/-- The counts that the two ends of a link exchange (R320), by channel and class (2 vc + class) and, at index 14, of the shared pool: credits
held, flits sent and not received, flits in the input buffer, credits going back; and the last sequence number received. -/
structure LinkCounts where
  credits : List Nat
  flying : List Nat
  buffered : List Nat
  back : List Nat
  ack : BitVec 16
  deriving DecidableEq, Repr

/-- A peer's side of a rekey (R337): its step 1 with its port number, and its ephemeral key. -/
structure RekeyMsg where
  chain : List (BitVec 8)
  report : List (BitVec 8)
  random : BitVec 256
  port : Fin 32
  pub : List (BitVec 8)
  deriving DecidableEq, Repr

/-- A message of link attestation on MGT (R336): step 1, with the sender's port number (assumption 93), or step 3. -/
inductive AttMsg where
  | hello (chain report : List (BitVec 8)) (random : BitVec 256) (port : Fin 32)
  | key (pub sig : List (BitVec 8))
  deriving DecidableEq, Repr

/-- A source of dictionary operations (R391): S, a side-band session slot (1 to 5, from 0 here), or a mailbox slot. -/
inductive Source where
  | s
  | session (i : Fin 5)
  | slot (n : Fin 66)
  deriving DecidableEq, Repr

/-- The headers of an unprotected side-band frame as it arrives (Table 18.1; R399, R400): the sender's and the destination MAC address,
the EtherType, VER, LEN, and how many bytes follow the headers; and the level of SB_ENROL at that time (R464). -/
structure SbHead where
  mac : BitVec 48
  dst : BitVec 48
  etype : BitVec 16 := 0x88B5
  ver : BitVec 8 := 1
  len : BitVec 16
  room : BitVec 16
  enrol : Bool := false
  deriving DecidableEq, Repr

/-- A protected side-band frame as it arrives (Table 18.1; R401): the sender's MAC address, the session, the counter, the bytes
between the header and the tag, the tag, what the header's VER and LEN say, the destination and the EtherType. -/
structure SbIn where
  mac : BitVec 48
  sid : BitVec 16
  cnt : BitVec 32
  body : List (BitVec 8)
  tag : BitVec 128
  ver : BitVec 8 := 1
  len : BitVec 16 := BitVec.ofNat 16 body.length
  dst : BitVec 48 := 0
  etype : BitVec 16 := 0x88B5
  deriving DecidableEq, Repr
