def State.setF (s : State) (t r : Nat) (v : U64) : State :=
  s.onTile t (fun x => { x with core := { x.core with f := tabSet 0 x.core.f r v } })

/-- The vector island holds no earlier work (Table 4.4, as after VSYNC). -/
def State.vectorIdle (s : State) (t : Nat) : Bool :=
  (s.tile t).lvu.queue.isEmpty && (s.tile t).lvu.sending.isNone

/-- The transactions of a C-core that await an answer. -/
def State.coreTxns (s : State) (t : Nat) : List Dest :=
  (s.fab.txns ++ s.hedom.txns).filterMap (fun x => match x.user with | .core u d => if u = t then some d else none | _ => none)

/-- The x and the f registers that an answer will write. -/
def Dest.xs : Dest → List Nat
  | .xreg r n _ => if 8 < n then [r.val, r.val + 1] else [r.val]
  | .half r fp n _ _ => if fp then [] else if 8 < n then [r.val, r.val + 1] else [r.val]
  | .atom r n => if n = 16 then [r.val, r.val + 1] else [r.val]
  | _ => []

def Dest.fs : Dest → List Nat
  | .freg r => [r.val]
  | .half r fp _ _ _ => if fp then [r.val] else []
  | _ => []

/-- The x register that a vector instruction returns a result in (R95), and the f register of a reduction. -/
def vxOut (i : VInstr) : List Nat :=
  match i.kind with
  | .setvl _ => [i.vd.val]
  | .vcsrr => [i.vd.val]
  | .int .toScalar => [i.vd.val]
  | .pred .count => [i.vd.val]
  | .pred .first => [i.vd.val]
  | _ => []

def vfOut (i : VInstr) : List Nat := match i.kind with | .red _ _ => [i.vd.val] | _ => []

/-- A C-core instruction runs that names the given x and f registers: none of them awaits an earlier instruction's result
(R69, R95). -/
def State.coreReads (s : State) (t : Nat) (xs fs : List Nat) : Bool :=
  let d := (s.tile t).l2.out.map (fun o => o.dest) ++ s.coreTxns t
  let bx := d.flatMap Dest.xs ++ (s.tile t).lvu.queue.flatMap (fun e => vxOut e.i)
  let bf := d.flatMap Dest.fs ++ (s.tile t).lvu.queue.flatMap (fun e => vfOut e.i)
  s.coreRuns t && xs.all (fun r => decide (r = 0) || !bx.contains r) && fs.all (fun r => !bf.contains r)

/-- The C-core raises an exception: it is recorded (R66, R270, R293, R295). -/
def State.trap (s : State) (t : Nat) (e : CoreEvent) : State := s.coreEvent t e

end Sys2Proof.Machine
end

+ + + +

[TASK BRIEF]:
Every entry must be repeated exactly; none may be skipped.

[RESULT FOR THIS TASK]:
/-- The counts that the two ends of a link exchange (R320), by channel and class (2 vc + class) and, at index 14, of the shared pool: credits
held, flits sent and not received, flits in the input buffer, credits going back; and the last sequence number received. -/
structure LinkCounts where
  credits : List Nat
  flying : List Nat
  buffered : List Nat
  back : List Nat
  ack : BitVec 16
  deriving DecidableEq, Repr

/-- A peer's side of a rekey (R337): its step 1 with its port number, and its ephemeral key. -/
structure RekeyMsg where
  chain : List (BitVec 8)
  report : List (BitVec 8)
  random : BitVec 256
  port : Fin 32
  pub : List (BitVec 8)
  deriving DecidableEq, Repr

/-- A message of link attestation on MGT (R336): step 1, with the sender's port number (assumption 93), or step 3. -/
inductive AttMsg where
  | hello (chain report : List (BitVec 8)) (random : BitVec 256) (port : Fin 32)
  | key (pub sig : List (BitVec 8))
  deriving DecidableEq, Repr

/-- A source of dictionary operations (R391): S, a side-band session slot (1 to 5, from 0 here), or a mailbox slot. -/
inductive Source where
  | s
  | session (i : Fin 5)
  | slot (n : Fin 66)
  deriving DecidableEq, Repr

/-- The headers of an unprotected side-band frame as it arrives (Table 18.1; R399, R400): the sender's and the destination MAC address,
the EtherType, VER, LEN, and how many bytes follow the headers; and the level of SB_ENROL at that time (R464). -/
structure SbHead where
  mac : BitVec 48
  dst : BitVec 48
  etype : BitVec 16 := 0x88B5
  ver : BitVec 8 := 1
  len : BitVec 16
  room : BitVec 16
  enrol : Bool := false
  deriving DecidableEq, Repr

/-- A protected side-band frame as it arrives (Table 18.1; R401): the sender's MAC address, the session, the counter, the bytes
between the header and the tag, the tag, what the header's VER and LEN say, the destination and the EtherType. -/
structure SbIn where
  mac : BitVec 48
  sid : BitVec 16
  cnt : BitVec 32
  body : List (BitVec 8)
  tag : BitVec 128
  ver : BitVec 8 := 1
  len : BitVec 16 := BitVec.ofNat 16 body.length
  dst : BitVec 48 := 0
  etype : BitVec 16 := 0x88B5
  deriving DecidableEq, Repr
def State.setF (s : State) (t r : Nat) (v : U64) : State :=
  s.onTile t (fun x => { x with core := { x.core with f := tabSet 0 x.core.f r v } })

/-- The vector island holds no earlier work (Table 4.4, as after VSYNC). -/
def State.vectorIdle (s : State) (t : Nat) : Bool :=
  (s.tile t).lvu.queue.isEmpty && (s.tile t).lvu.sending.isNone

/-- The transactions of a C-core that await an answer. -/
def State.coreTxns (s : State) (t : Nat) : List Dest :=
  (s.fab.txns ++ s.hedom.txns).filterMap (fun x => match x.user with | .core u d => if u = t then some d else none | _ => none)

/-- The x and the f registers that an answer will write. -/
def Dest.xs : Dest → List Nat
  | .xreg r n _ => if 8 < n then [r.val, r.val + 1] else [r.val]
  | .half r fp n _ _ => if fp then [] else if 8 < n then [r.val, r.val + 1] else [r.val]
  | .atom r n => if n = 16 then [r.val, r.val + 1] else [r.val]
  | _ => []

def Dest.fs : Dest → List Nat
  | .freg r => [r.val]
  | .half r fp _ _ _ => if fp then [r.val] else []
  | _ => []

/-- The x register that a vector instruction returns a result in (R95), and the f register of a reduction. -/
def vxOut (i : VInstr) : List Nat :=
  match i.kind with
  | .setvl _ => [i.vd.val]
  | .vcsrr => [i.vd.val]
  | .int .toScalar => [i.vd.val]
  | .pred .count => [i.vd.val]
  | .pred .first => [i.vd.val]
  | _ => []

def vfOut (i : VInstr) : List Nat := match i.kind with | .red _ _ => [i.vd.val] | _ => []

/-- A C-core instruction runs that names the given x and f registers: none of them awaits an earlier instruction's result
(R69, R95). -/
def State.coreReads (s : State) (t : Nat) (xs fs : List Nat) : Bool :=
  let d := (s.tile t).l2.out.map (fun o => o.dest) ++ s.coreTxns t
  let bx := d.flatMap Dest.xs ++ (s.tile t).lvu.queue.flatMap (fun e => vxOut e.i)
  let bf := d.flatMap Dest.fs ++ (s.tile t).lvu.queue.flatMap (fun e => vfOut e.i)
  s.coreRuns t && xs.all (fun r => decide (r = 0) || !bx.contains r) && fs.all (fun r => !bf.contains r)

/-- The C-core raises an exception: it is recorded (R66, R270, R293, R295). -/
def State.trap (s : State) (t : Nat) (e : CoreEvent) : State := s.coreEvent t e

end Sys2Proof.Machine
end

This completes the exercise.